My grandfather died several months ago, in the spring of my
senior year of high school. It was a sudden and solitary death. We got a call
one night that my grandmother had found him unconscious in the basement where
he liked to work on his carpentry projects. She’d called 911 immediately and
for a tense half hour there was silence on the line. We tried to finish our dinner,
an hour and a half away from where my grandparents lived, but we were totally
useless.
“It’s probably just a fall,” I suggested. “He’ll
be fine.”
Then we got another call, this time announcing his death. I
heard my father crying that night on the other side of the apartment, and was
profoundly unsettled. I didn’t know how to process the information. We saw my
grandparents infrequently – every month or two, if that – and so the fact that
he was no longer alive was impossible to understand.
My grandfather and I had always been close – in his way. He
had built birdhouses with me, taught me tennis, made dolls out of wood for me. Most
of the time we’d spent together had some sort of connection to action, whether
that meant physical activity or creating something. He was always in motion,
fixing a dresser or painting an antique for my grandmother to sell at her
store. I suppose it was only fitting that the shirt I took from his closet was
his work shirt: Denim and baggy, covered in splotches of paint. It felt almost like
a relic, a monument commemorating his presence on earth.

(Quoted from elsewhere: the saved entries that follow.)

theorem mix_column {a b c d : Nat} (ha : a < 256) (hb : b < 256) (hc : c < 256) (hd : d < 256) :
    let w := gfMul 2 a ^^^ gfMul 3 b ^^^ gfMul 1 c ^^^ gfMul 1 d
    let x := gfMul 1 a ^^^ gfMul 2 b ^^^ gfMul 3 c ^^^ gfMul 1 d
    let y := gfMul 1 a ^^^ gfMul 1 b ^^^ gfMul 2 c ^^^ gfMul 3 d
    let z := gfMul 3 a ^^^ gfMul 1 b ^^^ gfMul 1 c ^^^ gfMul 2 d
    gfMul 14 w ^^^ gfMul 11 x ^^^ gfMul 13 y ^^^ gfMul 9 z = a := by
  obtain ⟨pa, -, -, -⟩ := mix_products a ha
  obtain ⟨-, pb, -, -⟩ := mix_products b hb
  obtain ⟨-, -, pc, -⟩ := mix_products c hc
  obtain ⟨-, -, -, pd⟩ := mix_products d hd
  have r : ∀ {p q r s : Nat}, p = a → q = 0 → r = 0 → s = 0 → p ^^^ q ^^^ r ^^^ s = a := by
    rintro p q r s rfl rfl rfl rfl; simp
  refine Eq.trans ?_ (r pa pb pc pd)
  simp only [gfMul_xor]
  ac_rfl

/-- The four rows of a column. -/
theorem mix_rows {a b c d : Nat} (ha : a < 256) (hb : b < 256) (hc : c < 256) (hd : d < 256) :
    let w := gfMul 2 a ^^^ gfMul 3 b ^^^ gfMul 1 c ^^^ gfMul 1 d
    let x := gfMul 1 a ^^^ gfMul 2 b ^^^ gfMul 3 c ^^^ gfMul 1 d
    let y := gfMul 1 a ^^^ gfMul 1 b ^^^ gfMul 2 c ^^^ gfMul 3 d
    let z := gfMul 3 a ^^^ gfMul 1 b ^^^ gfMul 1 c ^^^ gfMul 2 d
    gfMul 14 w ^^^ gfMul 11 x ^^^ gfMul 13 y ^^^ gfMul 9 z = a ∧ gfMul 9 w ^^^ gfMul 14 x ^^^ gfMul 11 y ^^^ gfMul 13 z = b ∧
    gfMul 13 w ^^^ gfMul 9 x ^^^ gfMul 14 y ^^^ gfMul 11 z = c ∧ gfMul 11 w ^^^ gfMul 13 x ^^^ gfMul 9 y ^^^ gfMul 14 z = d := by
  refine ⟨mix_column ha hb hc hd, Eq.trans ?_ (mix_column hb hc hd ha), Eq.trans ?_ (mix_column hc hd ha hb), Eq.trans ?_ (mix_column hd ha hb hc)⟩
  all_goals simp only [gfMul_xor]; ac_rfl

theorem mixColumns_inv {l : List Nat} (h : IsBytes 16 l) : IsBytes 16 (mixColumns l) ∧ invMixColumns (mixColumns l) = l := by
  obtain ⟨hl, hb⟩ := h
  refine ⟨⟨rfl, fun x hx => ?_⟩, ?_⟩
  · obtain ⟨i, hi, rfl⟩ := List.mem_map.1 hx
    have m (j : Nat) : ([2, 3, 1, 1] : List Nat).getD j 0 < 256 := by
      match j with
      | 0 | 1 | 2 | 3 => decide
      | j + 4 => exact Nat.zero_lt_succ _
    exact xor_byte (xor_byte (xor_byte (xor_byte (Nat.zero_lt_succ _) (gfMul_byte (m _) _)) (gfMul_byte (m _) _)) (gfMul_byte (m _) _)) (gfMul_byte (m _) _)
  · obtain ⟨a0, a1, a2, a3, a4, a5, a6, a7, a8, a9, a10, a11, a12, a13, a14, a15, rfl⟩ := sixteen hl
    simp only [List.mem_cons, List.not_mem_nil, or_false, forall_eq_or_imp, forall_eq] at hb
    obtain ⟨h0, h1, h2, h3, h4, h5, h6, h7, h8, h9, h10, h11, h12, h13, h14, h15⟩ := hb
    simp only [mixColumns, invMixColumns, mixWith, List.range, List.range.loop, List.map, List.foldl, List.getD_cons_zero, List.getD_cons_succ,
      Nat.reduceDiv, Nat.reduceMul, Nat.reduceAdd, Nat.reduceSub, Nat.reduceMod, Nat.zero_xor]
    have r0 := mix_rows h0 h1 h2 h3
    have r1 := mix_rows h4 h5 h6 h7
    have r2 := mix_rows h8 h9 h10 h11
    have r3 := mix_rows h12 h13 h14 h15
    rw [r0.1, r0.2.1, r0.2.2.1, r0.2.2.2, r1.1, r1.2.1, r1.2.2.1, r1.2.2.2, r2.1, r2.2.1, r2.2.2.1, r2.2.2.2, r3.1, r3.2.1, r3.2.2.1, r3.2.2.2]

/-! ### Keys, blocks, tags -/

theorem sbox_byte {a : Nat} (h : a < 256) : sboxN a < 256 := (sbox_inv a h).1

theorem aesExpand_bytes (n i rcon : Nat) (ws : List (List Nat)) (hr : rcon < 256) (hl : 8 ≤ ws.length) (h : ∀ w ∈ ws, IsBytes 4 w) :
    (aesExpand n i rcon ws).length = ws.length + n ∧ ∀ w ∈ aesExpand n i rcon ws, IsBytes 4 w := by
  induction n generalizing i rcon ws with
  | zero => exact ⟨rfl, h⟩
  | succ n ih =>
    have h8 : IsBytes 4 (ws.getD 7 []) := by
      rw [List.getD_eq_getElem _ _ (by omega)]; exact h _ (List.getElem_mem _)
    have h0 : IsBytes 4 (ws.headD []) := by
      cases ws with
      | nil => cases hl
      | cons w t => exact h w (List.mem_cons_self ..)
    have step {rc : Nat} {w : List Nat} (hrc : rc < 256) (hw : IsBytes 4 w) :
        (aesExpand n (i + 1) rc (xorList (ws.getD 7 []) w :: ws)).length = ws.length + (n + 1) ∧
        ∀ x ∈ aesExpand n (i + 1) rc (xorList (ws.getD 7 []) w :: ws), IsBytes 4 x := by
      have := ih (i + 1) rc (xorList (ws.getD 7 []) w :: ws) hrc (by simp; omega) (fun x hx => by
        rcases List.mem_cons.1 hx with rfl | hx
        · exact xorList_bytes h8 hw
        · exact h x hx)
      refine ⟨?_, this.2⟩
      rw [this.1, List.length_cons]; omega
    simp only [aesExpand]
    split
    · refine step (gfDouble_byte _ hr) (xorList_bytes (map_sbox ⟨?_, ?_⟩).1 ⟨rfl, ?_⟩)
      · rw [List.length_append, List.length_tail, List.length_take, h0.1]; rfl
      · intro b hb
        rcases List.mem_append.1 hb with hb | hb
        · exact h0.2 b (List.mem_of_mem_tail hb)
        · exact h0.2 b (List.mem_of_mem_take hb)
      · simp [hr]
    · split
      · exact step hr (map_sbox h0).1
      · exact step hr h0

theorem flatten_bytes {m n : Nat} : ∀ {l : List (List Nat)}, l.length = n → (∀ w ∈ l, IsBytes m w) → IsBytes (m * n) l.flatten := by
  induction n with
  | zero => intro l h _; rw [List.length_eq_zero_iff.1 h]; exact ⟨rfl, by simp⟩
  | succ n ih =>
    intro l hl h
    cases l with
    | nil => cases hl
    | cons w t =>
      have hw := h w (List.mem_cons_self ..)
      have ht := ih (Nat.succ.inj hl) (fun x hx => h x (List.mem_cons_of_mem _ hx))
      refine ⟨by simp only [List.flatten_cons, List.length_append, hw.1, ht.1, Nat.mul_succ]; omega, fun b hb => ?_⟩
      rcases List.mem_append.1 (List.flatten_cons ▸ hb) with hb | hb
      · exact hw.2 b hb
      · exact ht.2 b hb

theorem quads_bytes {key : List Nat} (n : Nat) (h : IsBytes (4 * n) key) : (quads n key).length = n ∧ ∀ w ∈ quads n key, IsBytes 4 w := by
  induction n generalizing key with
  | zero => exact ⟨rfl, by simp [quads]⟩
  | succ n ih =>
    have := ih (key := key.drop 4) ⟨by rw [List.length_drop, h.1]; omega, fun b hb => h.2 b (List.mem_of_mem_drop hb)⟩
    refine ⟨by simp [quads, this.1], fun w hw => ?_⟩
    rcases List.mem_cons.1 hw with rfl | hw
    · exact ⟨by rw [List.length_take, h.1]; omega, fun b hb => h.2 b (List.mem_of_mem_take hb)⟩
    · exact this.2 w hw

theorem aesKeys_bytes {key : List Nat} (h : IsBytes 32 key) : (aesKeys key).length = 15 ∧ ∀ k ∈ aesKeys key, IsBytes 16 k := by
  refine ⟨by simp [aesKeys], fun k hk => ?_⟩
  have q := quads_bytes 8 h
  have e := aesExpand_bytes 52 8 1 (quads 8 key).reverse (by decide) (by simp [q.1]) (fun w hw => q.2 w (List.mem_reverse.1 hw))
  obtain ⟨r, hr, rfl⟩ := List.mem_map.1 hk
  have hr : r < 15 := List.mem_range.1 hr
  refine flatten_bytes (m := 4) (n := 4) ?_ (fun w hw => e.2 w (List.mem_reverse.1 (List.mem_of_mem_drop (List.mem_of_mem_take hw))))
  rw [List.length_take, List.length_drop, List.length_reverse, e.1, List.length_reverse, q.1]; omega

/-- The sixteen round keys of a key, as `aesEnc` and `aesDec` take them. -/
theorem aesKeys_cons {key : List Nat} (h : IsBytes 32 key) : ∃ k0 ks, aesKeys key = k0 :: ks ∧ IsBytes 16 k0 ∧ ks.length = 14 ∧ ∀ k ∈ ks, IsBytes 16 k := by
  have a := aesKeys_bytes h
  obtain ⟨k0, ks, e⟩ := List.exists_cons_of_length_eq_add_one a.1
  rw [e] at a
  exact ⟨k0, ks, e, a.2 k0 (List.mem_cons_self ..), Nat.succ.inj a.1, fun k hk => a.2 k (List.mem_cons_of_mem _ hk)⟩

theorem foldl_bytes {f : List Nat → List Nat → List Nat} (hf : ∀ s k, IsBytes 16 s → IsBytes 16 k → IsBytes 16 (f s k)) (ks : List (List Nat))
    (hk : ∀ k ∈ ks, IsBytes 16 k) {s : List Nat} (hs : IsBytes 16 s) : IsBytes 16 (ks.foldl f s) := by
  induction ks generalizing s with
  | nil => exact hs
  | cons k t ih => exact ih (fun x hx => hk x (List.mem_cons_of_mem _ hx)) (hf s k hs (hk k (List.mem_cons_self ..)))

/-- A block encrypts to a block. -/
theorem aesEnc_bytes {key blk : List Nat} (h : IsBytes 32 key) (hb : IsBytes 16 blk) : IsBytes 16 (aesEnc key blk) := by
  obtain ⟨k0, ks, e, h0, hl, hk⟩ := aesKeys_cons h
  simp only [aesEnc, e]
  have l : IsBytes 16 (ks.getD 13 []) := by rw [List.getD_eq_getElem _ _ (by omega)]; exact hk _ (List.getElem_mem _)
  have f : IsBytes 16 ((ks.take 13).foldl (fun s k => xorList (mixColumns (shiftRows (s.map sboxN))) k) (xorList blk k0)) :=
    foldl_bytes (fun s k hs hk => xorList_bytes (mixColumns_inv (shiftRows_inv (map_sbox hs).1).1).1 hk) _
      (fun k h => hk k (List.mem_of_mem_take h)) (xorList_bytes hb h0)
  exact xorList_bytes (shiftRows_inv (map_sbox f).1).1 l

theorem xorList_onto {n : Nat} {k t : List Nat} (hk : IsBytes n k) (ht : IsBytes n t) : ∃ s, IsBytes n s ∧ xorList s k = t :=
  ⟨xorList t k, xorList_bytes ht hk, xorList_self ht.1 hk.1⟩

theorem foldl_onto {f : List Nat → List Nat → List Nat} (hf : ∀ k t, IsBytes 16 k → IsBytes 16 t → ∃ s, IsBytes 16 s ∧ f s k = t) (ks : List (List Nat))
    (hk : ∀ k ∈ ks, IsBytes 16 k) {t : List Nat} (ht : IsBytes 16 t) : ∃ s, IsBytes 16 s ∧ ks.foldl f s = t := by
  induction ks with
  | nil => exact ⟨t, ht, rfl⟩
  | cons k l ih =>
    obtain ⟨u, hu, e⟩ := ih (fun x hx => hk x (List.mem_cons_of_mem _ hx))
    obtain ⟨s, hs, e'⟩ := hf k u (hk k (List.mem_cons_self ..)) hu
    exact ⟨s, hs, by rw [List.foldl_cons, e', e]⟩

/-- Every block is the decryption of some block. -/
theorem aesDec_onto {key t : List Nat} (h : IsBytes 32 key) (ht : IsBytes 16 t) : ∃ s, IsBytes 16 s ∧ aesDec key s = t := by
  have a := aesKeys_bytes h
  obtain ⟨k0, ks, e⟩ := List.exists_cons_of_length_eq_add_one (l := (aesKeys key).reverse) (n := 14) (by rw [List.length_reverse, a.1])
  have hk : ∀ k ∈ k0 :: ks, IsBytes 16 k := fun k hk => a.2 k (List.mem_reverse.1 (e ▸ hk))
  have hl : ks.length = 14 := by have := congrArg List.length e; simpa [a.1] using this.symm
  have l : IsBytes 16 (ks.getD 13 []) := by
    rw [List.getD_eq_getElem _ _ (by omega)]; exact hk _ (List.mem_cons_of_mem _ (List.getElem_mem _))
  have inv (t : List Nat) (ht : IsBytes 16 t) : ∃ s, IsBytes 16 s ∧ (invShiftRows s).map invSboxN = t :=
    ⟨shiftRows (t.map sboxN), (shiftRows_inv (map_sbox ht).1).1, by rw [(shiftRows_inv (map_sbox ht).1).2, (map_sbox ht).2]⟩
  obtain ⟨u, hu, eu⟩ := xorList_onto l ht
  obtain ⟨v, hv, ev⟩ := inv u hu
  obtain ⟨w, hw, ew⟩ := foldl_onto (f := fun s k => invMixColumns (xorList ((invShiftRows s).map invSboxN) k)) (fun k t hk ht => by
    obtain ⟨p, hp, ep⟩ := xorList_onto hk (mixColumns_inv ht).1
    obtain ⟨q, hq, eq⟩ := inv p hp
    exact ⟨q, hq, by show invMixColumns (xorList ((invShiftRows q).map invSboxN) k) = t; rw [eq, ep, (mixColumns_inv ht).2]⟩) (ks.take 13)
    (fun k h => hk k (List.mem_cons_of_mem _ (List.mem_of_mem_take h))) hv
  obtain ⟨s, hs, es⟩ := xorList_onto (hk k0 (List.mem_cons_self ..)) hw
  refine ⟨s, hs, ?_⟩
  simp only [aesDec, e]
  rw [es, ew, ev, eu]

Of course, I didn’t actually steal the shirt. My grandmother
had offered. “Take anything you want,” she said when I visited with my cousins,
only a few days after the death. “I’m giving anything that’s left to Salvation
Army.”
Yet there was still something sacrilegious about digging
through his closet for things to take, that horrible feeling of stealing from a
loved one. I kept waiting for him to come around the corner and ask why we were
looking through his clothes.
The duality of clothing is, I think, something
we all understand. On the one hand, my grandfather’s shirt is just a shirt – a
wardrobe item, a piece of cloth. When I wear it over a floral dress it looks
like something I could have picked up at a thrift store. And yet it means so much
more to me than that. His shirt has its own emotional memories – the feel of my
grandfather’s all-encompassing goodbye hugs, his warmth, the many small ways he
let me know he was proud of me. It’s a comfort I am sometimes starved of at
college, a place where I have no history at all. The shirt is a reminder of a
person I loved, but also the person I was when he was still alive - a person
who made her family proud. The shirt represents an important piece of my personal
history, whether it smells like my grandfather or not.